博客围绕矩阵水流流向问题展开,给定矩阵表示陆地地势,左右分别为太平洋和大西洋,水流可在平地或从高向低流动。初次尝试用动态规划失败,后采用广度优先遍历方法,从边界开始,用队列记录水流发源地,寻找地势更高处,直至队列为空。
1 题目
Given an m x n matrix of non-negative integers representing the height of each unit cell in a continent, the "Pacific ocean" touches the left and top edges of the matrix and the "Atlantic ocean" touches the right and bottom edges.
Water can only flow in four directions (up, down, left, or right) from a cell to another one with height equal or lower.
Find the list of grid coordinates where water can flow to both the Pacific and Atlantic ocean.
Note:
- The order of returned grid coordinates does not matter.
- Both m and n are less than 150.
Example:
Given the following 5x5 matrix:
Pacific ~ ~ ~ ~ ~
~ 1 2 2 3 (5) *
~ 3 2 3 (4) (4) *
~ 2 4 (5) 3 1 *
~ (6) (7) 1 4 5 *
~ (5) 1 1 2 4 *
* * * * * Atlantic
Return:
[[0, 4], [1, 3], [1, 4], [2, 2], [3, 0], [3, 1], [4, 0]] (positions with parentheses in above matrix).
2 尝试解
2.1 分析
给定一块用矩阵表示的陆地,矩阵值表示地势高低。陆地左方和上方是太平洋,右方和下方是大西洋。水流可以在平地之间或从高向低流动,问哪些地方的水可以同时流向大西洋和太平洋。
初次尝试时,尝试用动态规划的方法,分别用两个矩阵分别表示可以流向大西洋和太平洋的地方,太平洋向右向下规划,大西洋向左向上规划。但是在矩阵[[123],[8,9,4],[7,6,5]]上失败了,原因是水流可以向右向下逆流向5,再逆流向6.,并不单纯只向右向下逆流。
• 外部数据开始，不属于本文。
/-- SUBARRAY_GATE (R332) of sub-array `unit` of core `target`. -/
def execSubarrayGate (s : State) : Out :=
  let k := s.choice.target
  let q := s.choice.unit
  let c := s.coreAt k
  let busy := s.ops.any fun p => s.coreKey p.2.crew == k && (match p.2.mat with | some m => m.kind == .mma && m.started && (subarrays p.2.threads).contains q | none => false)
  if q < 8 && c.mxidle != 0 && !c.gated.contains q && !busy && decide (c.mxidle ≤ s.clk - look c.idle q 0) then
    .next (s.setCore k { c with gated := c.gated ++ [q] })
  else .next s

/-- An engine read of a partition. -/
def State.tileRead (s : State) (a : Nat × Nat) (n : Nat) : List Byte := s.readAt (.scratch a.1 a.2) n

/-- The bytes of blocks of a block tile: their exponents and mantissas. -/
def blockRanges (w : Nat) (bs : List Nat) : List (Nat × Nat) := bs.flatMap fun b => [(b, 1), (32 + 4 * w * b, 4 * w)]

/-- The ranges a command with these active rows reads: of a tile, from an offset in it, so many bytes (R323, R328 to R330). -/
def MatCmd.reads (m : MatCmd) (rows : BitVec 32) : List ((Nat × Nat) × Nat × Nat) :=
  let of (t : Nat × Nat) (l : List (Nat × Nat)) := l.map fun p => (t, p.1, p.2)
  let act := lanes rows
  let all := List.range 32
  match m.kind with
  | .mma =>
    if m.fmt ≤ 6 then of m.a (blockRanges (m.fmt + 2) act) ++ of m.b (blockRanges (m.fmt + 2) all)
    else of m.a (act.map fun i => (64 * i, 64)) ++ of m.b (all.map fun j => (64 * j, 64))
  | .accwr => let n := if m.form = 0 then 128 else 512; of m.a (act.map fun i => (n * i, n))
  | .qnt => of m.a (if m.ori then act.flatMap fun b => all.map fun k => (128 * k + 4 * b, 4) else act.map fun b => (128 * b, 128))
  | .dqnt => of m.a (blockRanges (m.fmt + 2) act)
  | .ctbl => of m.a [(0, 16)]
  | _ => []

/-- The first line a command's reads find poisoned: its offset in the partition it lies in, a peer's too: DESIGN CHOICE
(notes/assumptions/54.md). -/
def State.matLine (s : State) (m : MatCmd) (rows : BitVec 32) : Option (Nat × Nat) :=
  firstSome (fun (r : (Nat × Nat) × Nat × Nat) =>
    firstSome (fun (p : Nat × Nat) => if s.poisoned (.scratch r.1.1 p.1) p.2 then some (r.1.1, p.1 / 64 * 64) else none)
      (piecesOf (r.1.2 + r.2.1) r.2.2)) (m.reads rows)

/-- What a command's reads meet (R320, R451): an error from outside at the choice's offset of tile a, or of tile b where its unit
is 1, loses the line, where the command reads it; a corrected one counts. -/
def State.matMeets (s : State) (o : Op) (m : MatCmd) : State :=
  let h := s.choice
  let t := if h.unit = 1 then m.b else m.a
  let at_ := t.2 + h.offset
  match h.err with
  | .uncorrectable =>
    if (m.reads o.threads).any fun r => r.1 == t && decide ((t.2 + r.2.1) / 64 ≤ at_ / 64) && decide (at_ / 64 * 64 < t.2 + r.2.1 + r.2.2) then
      s.poisonLine (s.key (.scratch t.1 at_))
    else s
  | .corrected => s.countCorrected o.layer
  | .none => s

/-- Bytes of an operand tile that stores of its gang may change while it is read (R170). -/
def MatCmd.tileBytes (m : MatCmd) : Nat :=
  match m.kind with
  | .mma => tileSize m.fmt
  | .dqnt => tileSize m.fmt
  | .qnt => 4096
  | .accwr => formSize m.form
  | _ => 0

/-- Where element n of an operand tile lies: its first bit and its width. The exponents of a block tile come first (R309, R310). -/
def elemBits (fmt n : Nat) : Nat × Nat :=
  if fmt ≤ 6 then (if n < 32 then (8 * n, 8) else (256 + 32 * (fmt + 2) * ((n - 32) / 32) + (fmt + 2) * ((n - 32) % 32), fmt + 2)) else (16 * n, 16)

def MatCmd.elem (m : MatCmd) (n : Nat) : Nat × Nat :=
  match m.kind with
  | .mma => elemBits m.fmt n
  | .dqnt => elemBits m.fmt n
  | .accwr => if m.form = 0 then (32 * n, 32) else (128 * n, 128)
  | _ => (32 * n, 32)

/-- Elements of a command's operands as they stand (R170). -/
def MatCmd.takeElems (m : MatCmd) (s : State) (l : List Nat) : MatCmd :=
  let tile (t : Nat) : Nat := ofBytes (s.tileRead (if t = 0 then m.a else m.b) m.tileBytes)
  { m with early := l.foldl (init := m.early) fun e k =>
      if (find e k).isSome then e else let p := m.elem (k % 4096); insert e k (bits (tile (k / 4096)) (p.1 + p.2 - 1) p.1) }

/-- A tile as a command has read it: the elements read early as they stood then, the others as they stand. -/
def MatCmd.tileSeen (m : MatCmd) (s : State) (t : Nat) : List Byte :=
  toBytes (m.early.foldl (init := ofBytes (s.tileRead (if t = 0 then m.a else m.b) m.tileBytes)) fun x e =>
    let p := m.elem (e.1 % 4096)
    if e.1 / 4096 = t then x - bits x (p.1 + p.2 - 1) p.1 * 2 ^ p.1 + e.2 * 2 ^ p.1 else x) m.tileBytes

/-- The bytes a command writes, as offset and bytes in its own partition (R327, R329, R330). -/
def MatCmd.writes (m : MatCmd) (s : State) (ftz : Bool) (g : Gang) (rows : BitVec 32) : List (Nat × List Byte) :=
  let d := m.d.2
  match m.kind with
  | .accrd =>
    (lanes rows).map fun i =>
      (d + (if m.form = 0 then 128 else if m.form = 1 then 64 else 512) * i,
       (List.range 32).flatMap fun j =>
        match m.form with
        | 0 => toBytes (g.packElement m.acc i j .f32 m.rnd ftz) 4
        | 1 => toBytes (g.packElement m.acc i j .bf16 m.rnd ftz) 2
        | _ => toBytes (g.chain m.acc i j 0) 8 ++ toBytes (g.chain m.acc i j 1) 8)
  | .qnt =>
    let tile := m.tileSeen s 0
    let w := m.fmt + 2
    (lanes rows).flatMap fun b =>
      let vs := (List.range 32).map fun k => unpack .f32 ftz (if m.ori then wordAt tile k b else wordAt tile b k)
      let q := quantBlock w m.rnd (if m.cmp then m.table else none) vs
      [(d + b, toBytes q.1 1), (d + 32 + 4 * w * b, packMantissas w q.2)]
  | .dqnt =>
    let w := m.fmt + 2
    let tile := m.tileSeen s 0
    let val (b k : Nat) : Nat := packOpt .f32 m.rnd ftz (blockVal w (if m.cmp then m.table else none) (exponent tile b) (mantissa w tile b k))
    (lanes rows).flatMap fun b =>
      if m.ori then (List.range 32).map fun k => (d + 128 * k + 4 * b, toBytes (val b k) 4)
      else [(d + 128 * b, (List.range 32).flatMap fun k => toBytes (val b k) 4)]
  | _ => []

/-- A tile read and written by one command: what it writes is undefined (R322). -/
def MatCmd.overlaps (m : MatCmd) : Bool :=
  match m.kind with
  | .qnt => m.a.1 == m.d.1 && decide (m.a.2 < m.d.2 + tileSize m.fmt) && decide (m.d.2 < m.a.2 + 4096)
  | .dqnt => m.a.1 == m.d.1 && decide (m.a.2 < m.d.2 + 4096) && decide (m.d.2 < m.a.2 + tileSize m.fmt)
  | _ => false

/-- Bytes the spec leaves open (notes/assumptions/4.md). -/
def State.freeBytes (s : State) : Nat → List Byte × State
  | 0 => ([], s)
  | n + 1 => let x := s.freeNat 8; let r := x.2.freeBytes n; (BitVec.ofNat 8 x.1 :: r.1, r.2)

def State.writeScratch (s : State) (crew : Nat) (open_ : Bool) (w : Nat × List Byte) : State :=
  if open_ then let f := s.freeBytes w.2.length; f.2.writeAt (.scratch crew w.1) f.1
  else s.writeAt (.scratch crew w.1) w.2

/-- The rows of a tile undefined (R320). -/
def State.freeRows (s : State) (gid t : Nat) (rows : BitVec 32) : State :=
  (lanes rows).foldl (init := s) fun s r =>
    (List.range 64).foldl (init := s) fun s k =>
      let f := s.freeNat 56
      f.2.modGang gid fun g => g.setChain t r (k / 2) (k % 2) f.1

/-- The accumulator tile a command writes: an ACCRD's where it rounds (R327). -/
def MatCmd.wrote (m : MatCmd) : Option Nat := if m.kind = .accrd ∧ m.fin = false then none else m.tile

/-- The rows of an operation change in the tile its command writes; where its crew has yielded, their saved image is out of date (R312). -/
def State.noteTile (s : State) (o : Op) (m : MatCmd) : State :=
  match m.wrote with
  | some t =>
    if (s.crew o.crew).status == .yielded then
      s.modGang o.gang fun g => { g with late := g.late ++ ((lanes o.threads).map (32 * t + ·)).filter fun k => !g.late.contains k }
    else s
  | none => s

/-- A matrix command fails (R320): what it would have written is undefined, and its tag is HELD. The gang keeps the
compand table it had where a CTBL fails, of which no rule speaks: DESIGN CHOICE (notes/assumptions/36.md). -/
def State.matFail (s : State) (i : Nat) (o : Op) (m : MatCmd) (cause faddr : Nat) : State :=
  let g := s.gang o.gang
  let s := (m.writes s (s.ftz o.gang) g o.threads).foldl (fun t w => t.writeScratch o.crew true w) s
  let s := match m.kind with
    | .mma => (s.freeRows o.gang m.acc o.threads).noteTile o m
    | .accwr => (s.freeRows o.gang m.acc o.threads).noteTile o m
    | _ => s
  let s := match m.tag with | some k => s.setTag o.crew k .held | none => s
  s.fail i cause faddr o.lane none

/-- A command reads its operand tiles element by element (R170): an MMA's until its operands are consumed. -/
def MatCmd.mayRead (m : MatCmd) : Bool := m.started && m.consumed.isNone && m.tileBytes != 0

/-- OPERANDS_CONSUMED of the target MMA (R170, R323, R324): with no element numbered, every one that is left is read, and the tag is
set. With some, those elements are read now, of an ACCWR, a QNT or a DQNT too, whose completion reads what is left. -/
def execOperandsConsumed (s : State) : Out :=
  let i := s.choice.target
  match s.opAt i with
  | none => .next s
  | some o =>
    match o.mat with
    | none => .next s
    | some m =>
      if o.captured || !m.mayRead || (m.kind != .mma && s.choice.nums.isEmpty) then .next s
      else
        let t := s.matMeets o m
        match t.matLine m o.threads with
        | some l => .next (t.matFail i o m 0x1C l.2)
        | none =>
          if s.choice.nums.isEmpty then
            let t := t.modOp i fun o => { o with kind := .matrix { m with consumed := some (m.tileSeen s 0, m.tileSeen s 1) } }
            .next (match m.tag with | some k => t.setTag o.crew k .ready | none => t)
          else .next (t.modOp i fun o => { o with kind := .matrix (m.takeElems s (s.choice.nums.filter fun k => decide (k < 8192))) })
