def execRapub (a : Reg) (o : Ord) (s : State) : Out :=
  ringInstr (.rapub a o) o s (fun t off c => .rapub off (ringRes (t.ring c.crewId off))) fun t crew off id =>
    let r := t.ringAdvance crew off id none
    if r.2 then some r.1 else none

/-- RAWAIT_COMPLETE of the target operation (R250). It waits for its own stream edges too (R157), though R250 gives the condition on WR or RD
alone: DEDUCED (notes/assumptions/17.md). -/
def execRawaitComplete (s : State) : Out :=
  let i := s.choice.target
  match s.opAt i with
  | none => .next s
  | some o =>
    match o.kind with
    | .rawait off n free d =>
      let r := s.ring o.crew off
      if o.captured || o.failed.isSome || !s.edgesMet o || !ringPassed r n free then .next s
      else .next (s.finish i (some d) (ringSlotAddr r n))
    | _ => .next s

/-- RAREL_RELEASE of the target operation (R250). -/
def execRarelRelease (s : State) : Out :=
  let i := s.choice.target
  match s.opAt i with
  | none => .next s
  | some o =>
    match o.kind with
    | .rarel off =>
      if o.captured || o.failed.isSome || !s.edgesMet o then .next s
      else .next ((s.setRing o.crew off 24 ((ringRd (s.ring o.crew off) + 1) % 2 ^ 32)).finish i none 0)
    | _ => .next s

/-- ADVANCE_READY of the target RAPUB (R250): it completes when it is ready. -/
def execAdvanceReady (s : State) : Out :=
  let i := s.choice.target
  match s.opAt i with
  | none => .next s
  | some o =>
    match o.kind with
    | .rapub .. =>
      if o.captured || o.failed.isSome || !s.edgesMet o then .next s else .next ((s.advanceReady o.crew i).finish i none 0)
    | _ => .next s

/-- WAITY (R252): it waited at issue. The ring forms check their descriptor as R238 and R249 do. Their traps name the lowest active
lane, those of a tag mask no lane: DESIGN CHOICE (notes/assumptions/54.md). -/
def execWaity (a : Reg) (mode : BitVec 2) (s : State) : Out :=
  issueInstr (.waity a mode) s fun c t =>
    if mode.toNat ≤ 1 then (if c.tagMaskBad (c.u 0) then .trap 0x03 0 255 else .ok t)
    else
      match checkScratch (c.u 0) 64 (t.partition c.crewId) with
      | some (cause, faddr) => .trap cause faddr c.lane0
      | none => if c.ringRefused t (c.u 0) then .trap 0x20 (c.u 0) c.lane0 else .ok t

/-! ### Barges -/

/-- What a failed barge's restart is known by: its tag, or, where it has none, its record (R246, R250, notes/assumptions/18.md). -/
def BargeRec.restart (r : BargeRec) : Nat := match r.tag with | some k => k | none => 64 + r.reca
所以采用广度优先遍历的方法,从边界开始,用队列记录当前水流可以发源的地方,寻找所有还没有判断过的,地势比当前可以发源地更高的地方,加入队列,然后删除已经流过的地方,直到队列为空。
2.2 代码
class Solution {
public:
int m = 0;
int n = 0;
vector<vector<int>> pacificAtlantic(vector<vector<int>>& matrix) {
if(!matrix.size()) return {};
m = matrix.size();
n = matrix[0].size();
vector<vector<int>> pacific(m,vector<int>(n,0)), atlantic(m,vector<int>(n,0)),result;
backflow(pacific,matrix,make_pair(0,0));
backflow(atlantic,matrix,make_pair(m-1,n-1));
for(int i = 0; i < m; i++){
for(int j = 0; j < n; j++){
if(pacific[i][j]*atlantic[i][j]){
result.push_back({i,j});
}
}
}
return result;
}
void backflow(vector<vector<int>>&continent,vector<vector<int>>&matrix,pair<int,int> boundary){
queue<pair<int,int>> cur;
for(int i = 0; i < n; i++) {
cur.emplace(make_pair(boundary.first,i));
continent[boundary.first][i] = 1;
}
for(int i = 0; i < m; i++) {
cur.emplace(make_pair(i,boundary.second));
continent[i][boundary.second] = 1;
}
while(!cur.empty()){
pair<int,int> temp = cur.front();
cur.pop();
if(temp.first > 0 && !continent[temp.first-1][temp.second] && matrix[temp.first-1][temp.second] >= matrix[temp.first][temp.second]){
continent[temp.first-1][temp.second] = 1;
cur.emplace(make_pair(temp.first-1,temp.second));
}
if(temp.first < m-1 && !continent[temp.first+1][temp.second] && matrix[temp.first+1][temp.second] >= matrix[temp.first][temp.second]){
continent[temp.first+1][temp.second] = 1;
cur.emplace(make_pair(temp.first+1,temp.second));
}
if(temp.second > 0 && !continent[temp.first][temp.second-1] && matrix[temp.first][temp.second-1] >= matrix[temp.first][temp.second]){
continent[temp.first][temp.second-1] = 1;
cur.emplace(make_pair(temp.first,temp.second-1));
}
if(temp.second < n-1 && !continent[temp.first][temp.second+1] && matrix[temp.first][temp.second+1] >= matrix[temp.first][temp.second]){
continent[temp.first][temp.second+1] = 1;
cur.emplace(make_pair(temp.first,temp.second+1));
}
}
}
};
3 标准解
class Solution {
public:
vector<pair<int, int>> res;
vector<vector<int>> visited;
void dfs(vector<vector<int>>& matrix, int x, int y, int pre, int preval){
if (x < 0 || x >= matrix.size() || y < 0 || y >= matrix[0].size()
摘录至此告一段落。